ACTIVITY. All lines from the first one in the listing below to the one holding "namespace Sys2Proof.Tests", inclusive, are to be copied exactly.
LISTED ENTRIES section start
-- ==== Sys2Proof/Tests/Slice0.lean ====
section
/-! SUPPORT. Tests: well-formedness refuses ill-formed terms; every constructor's word, written out from the
spec's encoding, decodes to it; single operations against the vectors of spec/95_test_vectors.md (their ids stand
in the comments); and for every statement with hypotheses a concrete state that meets them. -/

namespace Sys2Proof.Tests

-- One theorem at a time: each evaluates in the kernel on a thread of its own, and many at once need much memory.
set_option Elab.async false

open Sys2Proof Sys2Proof.Machine

/-! ### Helpers -/

/-- The state after an operation. -/
def after (i : Instr) (s : State) : Option State :=
  match exec i s with
  | .next t => some t
  | .fault _ => none
  | .refused _ => none

/-- The state after a host action. -/
def afterAction (a : Action) (s : State) : Option State :=
  match perform a s with
  | .next t => some t
  | .fault _ => none
  | .refused _ => none

/-- The reset state with two operands. -/
def operands (a b : F) : State := { State.reset with x0 := a, x1 := b }

/-- The reset state with an operand and a calibration. -/
def calibrated (a slope offset : F) : State :=
  { State.reset with x0 := a, calSlope := slope, calOffset := offset }

/-- The reset state with the transport's answers. -/
def answered (l : List Reply) : State := { State.reset with script := l }

/-- The answer to a transmit that succeeds. -/
def ack : Reply := { outcome := .ok, bytes := [] }

/-- The answer to a receive that succeeds. -/
def data (l : List Byte) : Reply := { outcome := .ok, bytes := l }

/-- A failure. -/
def broken (k : FailKind) : Reply := { outcome := .fail k, bytes := [] }

/-- The frame of vector V-A1. -/
def cleanFrame : List Byte := [0x40#8, 0x00#8, 0xFF#8, 0xFF#8, 0x00#8, 0x00#8, 0x00#8]

/-- The frame of vector V-A2. -/
def faultFrame : List Byte := [0xFF#8, 0xFF#8, 0xFF#8, 0xFF#8, 0x00#8, 0x00#8, 0x04#8]

/-! ### Well-formedness: each check refuses an ill-formed term -/

theorem test_wf_refuses_x4 : HostReg.wf (.x 4) = false := by decide
theorem test_wf_refuses_c10 : HostReg.wf (.c 10) = false := by decide
theorem test_wf_accepts_last_registers : HostReg.wf (.x 3) = true ∧ HostReg.wf (.c 9) = true := by decide
theorem test_wf_refuses_write_to_missing : Action.wf (.write (.x 4) 0#64) = false := by decide
theorem test_wf_refuses_read_of_missing : Action.wf (.read (.c 10)) = false := by decide
theorem test_wf_refuses_reserved_start : Action.wf (.start 0x53#8) = false := by decide
theorem test_wf_refuses_copy_to_missing : Action.wf (.copy (.c 10) (.x 0)) = false := by decide
theorem test_wf_refuses_copy_from_missing : Action.wf (.copy (.x 0) (.x 4)) = false := by decide
theorem test_wf_refuses_word_hole : Action.wf (.wordWrite 5 0#64) = false := by decide
theorem test_wf_refuses_reserved_word_start : Action.wf (.wordWrite 31 0x53#64) = false := by decide
theorem test_wf_refuses_read_of_command_port : Action.wf (.wordRead 31) = false := by decide
theorem test_wf_accepts_every_operation : ∀ i : Instr, i.wf = true := by intro i; cases i <;> rfl
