-- ==== Sys2Proof/Machine/RingConsumer.lean ====
section
/-! DEFINITION. The consumer port of the ReceiveRing: `COUNT`, `ISOVF`, `RDNB`, `READ`, `READF`, `RDLINE`,
`PEEKLN`, `CLEAR` (41_ring_consumer R130 to R141).

`exec` of a compound operation is its next atomic step (00_scope R9): with port C free the command is accepted and
the operation stands before its first label; with this operation in progress the step of its label is taken; with
another in progress the command is refused (10_state R34, 70_reset_and_hazards R232; logs 7 and 9). -/

namespace Sys2Proof.Machine

/-! ## Single-step queries -/

/-- `COUNT` (R130). -/
def execCount (s : State) : Result :=
  whenFree s <| .next (complete s .ok (BitVec.ofNat 16 s.count))

/-- `ISOVF` (R131). -/
def execIsovf (s : State) : Result :=
  whenFree s <| .next (complete s .ok (flagWord s.ring.ovf))

/-! ## `RDNB` (R134) -/

/-- `S:` snapshot the count and fix `n = min(max, avail)`. -/
def rdnbStepS (max : Word) (s : State) : Result :=
  let n := BitVec.ofNat 16 (s.batch max)
  if n = 0#16 then .next (complete s .ok 0#16) else .next (gotoLabel s (.rdnbD max n 0#16))

/-- `D:` drain one byte; complete when `cnt == n`. -/
def rdnbStepD (max n cnt : Word) (s : State) : Result :=
  onOk (drainOne s) fun (_, s) =>
    if bump cnt = n then .next (complete s .ok n) else .next (gotoLabel s (.rdnbD max n (bump cnt)))

/-- `RDNB imm16` (R134). -/
def execRdnb (max : Word) (s : State) : Result :=
  match s.cop with
  | .idle => .next (gotoLabel s (.rdnbS max))
  | .rdnbS m => if m = max then rdnbStepS max s else .refused .portCBusy
  | .rdnbD m n cnt => if m = max then rdnbStepD max n cnt s else .refused .portCBusy
  | _ => .refused .portCBusy

/-! ## `READ` (R135) -/

/-- `W:` go on when the ring is not empty, else a wait iteration that fails with `(TIMEOUT, 0)`. -/
def readStepW (max : Word) (s : State) : Result :=
  if s.ringEmpty then waitIteration s fun s => complete s .timeout 0#16
  else .next (gotoLabel s (.readD max 0#16))

/-- `D:` complete when `cnt == max` or the ring is empty, else drain one byte; `ring.wr` is read anew. -/
def readStepD (max cnt : Word) (s : State) : Result :=
  if cnt = max ∨ s.ringEmpty then .next (complete s .ok cnt)
  else onOk (drainOne s) fun (_, s) => .next (gotoLabel s (.readD max (bump cnt)))

/-- `READ imm16` (R135). -/
def execRead (max : Word) (s : State) : Result :=
  match s.cop with
  | .idle => .next (gotoLabel s (.readW max))
  | .readW m => if m = max then readStepW max s else .refused .portCBusy
  | .readD m cnt => if m = max then readStepD max cnt s else .refused .portCBusy
  | _ => .refused .portCBusy

/-! ## `READF` (R136) -/

/-- `F:` complete when `total == max`, else start an inner read. -/
def readfStepF (max total : Word) (s : State) : Result :=
  if total = max then .next (complete s .ok total) else .next (gotoLabel s (.readfW max total 0#16))

/-- `W:` go on when the ring is not empty, else a wait iteration that fails with `(TIMEOUT, total)`. -/
def readfStepW (max total cnt : Word) (s : State) : Result :=
  if s.ringEmpty then waitIteration s fun s => complete s .timeout total
  else .next (gotoLabel s (.readfD max total cnt))

/-- `D:` add the batch to `total` when it is complete or the ring is empty, else drain one byte. -/
def readfStepD (max total cnt : Word) (s : State) : Result :=
  if total.toNat + cnt.toNat = max.toNat ∨ s.ringEmpty then .next (gotoLabel s (.readfF max (total + cnt)))
  else onOk (drainOne s) fun (_, s) => .next (gotoLabel s (.readfD max total (bump cnt)))

/-- `READF imm16` (R136). -/
def execReadf (max : Word) (s : State) : Result :=
  match s.cop with
  | .idle => .next (gotoLabel s (.readfF max 0#16))
  | .readfF m total => if m = max then readfStepF max total s else .refused .portCBusy
  | .readfW m total cnt => if m = max then readfStepW max total cnt s else .refused .portCBusy
  | .readfD m total cnt => if m = max then readfStepD max total cnt s else .refused .portCBusy
  | _ => .refused .portCBusy

/-! ## `RDLINE` (R137) -/

/-- Every stop of `RDLINE` first appends the terminator, then completes with the count (R137, D32). -/
def stopLine (s : State) (st : Status) (cnt : Word) : State :=
  complete (outByte s Config.terminator) st cnt

/-- `L:` size limit, then overflow, then a wait iteration while empty, else one byte and the delimiter test. -/
def rdlineStepL (maxSize cnt : Word) (s : State) : Result :=
  if cnt.toNat = maxSize.toNat - 1 then .next (stopLine s .ok cnt)
  else if s.ring.ovf then .next (stopLine s .badline cnt)
  else if s.ringEmpty then waitIteration s fun s => stopLine s .timeout cnt
  else onOk (drainOne s) fun (b, s) =>
    if b = s.ch.delim then .next (stopLine s .ok (bump cnt))
    else .next (gotoLabel s (.rdlineL maxSize (bump cnt)))

/-- `RDLINE imm16` (R137): `max_size == 0` is refused before any step. -/
def execRdline (maxSize : Word) (s : State) : Result :=
  match s.cop with
  | .idle =>
    if rdlineLegal maxSize then .next (gotoLabel s (.rdlineL maxSize 0#16))
    else .next (complete s .illegal 0#16)
  | .rdlineL m cnt => if m = maxSize then rdlineStepL maxSize cnt s else .refused .portCBusy
  | _ => .refused .portCBusy

/-! ## `PEEKLN` (R138) -/

/-- Examine `k` stored bytes from distance `d` on, oldest first: the distance to and including the nearest
delimiter, or 0 (R138). -/
def scanFrom (s : State) (d : Nat) : Nat → Except Fault Nat
  | 0 => .ok 0
  | k + 1 =>
    match ringRead s (s.slotAt d) with
    | .ok b => if b = s.ch.delim then .ok (d + 1) else scanFrom s (d + 1) k
    | .error f => .error f

/-- `PEEKLN` (R138): the overflow test comes first. -/
def execPeekln (s : State) : Result :=
  whenFree s <|
    if s.ring.ovf then .next (complete s .overflow 0#16)
    else onOk (scanFrom s 0 s.count) fun d => .next (complete s .ok (BitVec.ofNat 16 d))

/-! ## `CLEAR` (R141) -/

/-- `CLEAR` (R141): the three fields in one step in which P takes no part (20_memory R71). -/
def execClear (s : State) : Result :=
  whenFree s <| .next (complete { s with ring := s.ring.cleared } .ok 0#16)

end Sys2Proof.Machine
end

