/-- The next step is a turn of port C: listed, or after the end of the schedule (log 6). -/
def TurnNext (l : List Input) : Prop := l = [] ∨ ∃ rest, l = .stepC :: rest

theorem other_of_not_turnNext (h : ¬ TurnNext l) : ∃ i rest, l = i :: rest ∧ i ≠ .stepC := by
  cases l with
  | nil => exact absurd (.inl rfl) h
  | cons i rest => exact ⟨i, rest, rfl, fun hi => h (.inr ⟨rest, by rw [hi]⟩)⟩

theorem TurnNext.inputs (h : TurnNext l) (k : Nat) :
    pushedIn l 1 = [] ∧ turnsIn l (k + 1) = turnsIn l.tail k + 1 := by
  obtain rfl | ⟨rest, rfl⟩ := h
  · exact ⟨rfl, turnsIn_nil.trans (congrArg (· + 1) turnsIn_nil.symm)⟩
  · exact ⟨rfl, turnsIn_turn⟩

theorem TurnNext.step_eq {i : Instr} (h : TurnNext s.schedule) (hi : s.cop.instr? = some i) :
    step s = exec i { s with schedule := s.schedule.tail } := by
  obtain hs | ⟨rest, hs⟩ := h
  · rw [step_nil hs, advanceC_runs hi, hs, List.tail_nil, ← hs]
  · rw [step_cons hs, hs]
    exact advanceC_runs (s := { s with schedule := rest }) hi

/-- `RDLINE` in progress, with turns enough to end its line, delivers it, whatever events come between. -/
theorem steps_rdline {size cnt : Word} {turns : Nat} (hi : Inv s) (hc : s.cop = .rdlineL size cnt)
    (hq : NoCommandIn s.schedule k) (hline : LineEnds size.toNat s.ch.delim cnt.toNat line turns)
    (hcont : s.contents = line ++ rest) (hturns : turns ≤ turnsIn s.schedule k) (h : steps k s = .next t)
    (hovf : t.ring.ovf = false) : LineDelivered s t cnt.toNat line (rest ++ pushedIn s.schedule k) := by
  induction k generalizing s cnt line rest turns with
  | zero =>
    have h0 : turnsIn s.schedule 0 = 0 := by simp [turnsIn]
    cases hline <;> omega
  | succ k ih =>
    obtain ⟨u, hu, ht⟩ := steps_succ.1 h
    have hsched := step_schedule hu (hq.head _)
    have hqu : NoCommandIn u.schedule k := hsched ▸ hq.tail
    have hiu := everyStepKeepsTheInvariant s u hi hu
    have hovfu := steps_ovf_clear_before ht (hqu _) hovf
    rw [pushedIn_succ, ← hsched]
    by_cases hturn : TurnNext s.schedule
    · obtain ⟨hpush, hleft⟩ := hturn.inputs k
      have hovfs := step_ovf_clear_before hu (hq.head _) hovfu
      obtain ⟨v, hv, hcases⟩ := exec_rdline_turn (s := { s with schedule := s.schedule.tail })
        (inv_withSchedule hi _) hc hovfs hline hcont
      rw [hturn.step_eq (by rw [hc]; rfl)] at hu
      obtain rfl : u = v := next_eq.1 (hv.symm.trans hu)
      rw [hpush, List.nil_append]
      obtain hdone | ⟨b, line', turns', rfl, rfl, hbump, hline', hbyte⟩ := hcases
      · exact (LineDelivered.of_control hdone).then_waits (steps_waited hiu hdone.cop hqu ht) hovf
      · have hrest := ih hiu hbyte.cop hqu (by rw [hbyte.ch, hbump]; exact hline') hbyte.contents
          (by rw [hsched]; omega) ht
        rw [hbump] at hrest
        exact hrest.cons hbyte.out hbyte.answers hbyte.draws
    · obtain ⟨i, l, hs, hne⟩ := other_of_not_turnNext hturn
      have hwait := step_waited hi hu hq.head (.inr ⟨i, l, hs, hne⟩)
      have hleft : turnsIn s.schedule (k + 1) = turnsIn u.schedule k := by
        rw [hsched, hs]
        exact turnsIn_other hne
      have hrest := ih hiu (hwait.cop.trans hc) hqu (hwait.ch ▸ hline)
        (by rw [hwait.contents hovfu, hcont, List.append_assoc]) (hleft ▸ hturns) ht
      rw [← List.append_assoc]
      exact hrest.after_event hwait

end

/-! ## The line that `PEEKLN` has found -/

/-- The answer `(OK, d + 1)` of `PEEKLN` names the nearest delimiter (R138). -/
theorem peekln_nearest {d : Nat} (hi : Inv s) (hc : s.cop = .idle) (hovf : s.ring.ovf = false) (hd : d < s.count)
    (h : exec .peekln s = .next { s with res := resultWord .ok (BitVec.ofNat 16 (d + 1)) }) :
    s.slotByte d = some s.ch.delim ∧ ∀ j < d, s.slotByte j ≠ some s.ch.delim := by
  have hsmall : s.count < 65536 := by
    have := count_lt hi.ring
    have := hi.params.1.2
    omega
  have value {m : Nat} (hm : m < 65536)
      (h' : exec .peekln s = .next { s with res := resultWord .ok (BitVec.ofNat 16 m) }) : m = d + 1 := by
    have hres : resultWord .ok (BitVec.ofNat 16 m) = resultWord .ok (BitVec.ofNat 16 (d + 1)) :=
      congrArg State.res (next_eq.1 (h.symm.trans h'))
    have hvalue := congrArg resValue hres
    simp only [resValue_resultWord, ← BitVec.toNat_inj, BitVec.toNat_ofNat] at hvalue
    omega
  obtain ⟨-, hfound, hnone⟩ := peeklnAnswersTheNearestDelimiter s hi.params hi.ring hc
  by_cases hex : ∃ e, e < s.count ∧ s.slotByte e = some s.ch.delim
  · obtain ⟨hlt, he⟩ := Nat.find_spec hex
    have hmin (j : Nat) (hj : j < Nat.find hex) : s.slotByte j ≠ some s.ch.delim := fun hb =>
      Nat.find_min hex hj ⟨hj.trans hlt, hb⟩
    have hed : Nat.find hex + 1 = d + 1 := value (by omega) (hfound _ hovf hlt he hmin)
    obtain rfl : Nat.find hex = d := by omega
    exact ⟨he, hmin⟩
  · have := value (by omega) (hnone hovf fun j hj hb => hex ⟨j, hj, hb⟩)
    omega

/-- Bytes before the size limit and other than the delimiter do not end the line. -/
theorem LineEnds.after_bytes {size cnt turns : Nat} {delim : Byte} {front line : List Byte} (hmem : delim ∉ front)
    (hle : cnt + front.length ≤ size - 1) (h : LineEnds size delim (cnt + front.length) line turns) :
    LineEnds size delim cnt (front ++ line) (front.length + turns) := by
  induction front generalizing cnt with
  | nil => simpa using h
  | cons b front ih =>
    rw [List.length_cons] at hle h ⊢
    rw [List.mem_cons, not_or] at hmem
    rw [Nat.add_right_comm]
    exact .byte (by omega) (Ne.symm hmem.1)
      (ih hmem.2 (by omega) (by rwa [Nat.add_assoc cnt 1, Nat.add_comm 1 front.length]))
LISTED ENTRIES section end
EXERCISE OUTPUT.
-- ==== Sys2Proof/Tests/Slice0.lean ====
section
/-! SUPPORT. Tests: well-formedness refuses ill-formed terms; every constructor's word, written out from the
spec's encoding, decodes to it; single operations against the vectors of spec/95_test_vectors.md (their ids stand
in the comments); and for every statement with hypotheses a concrete state that meets them. -/

namespace Sys2Proof.Tests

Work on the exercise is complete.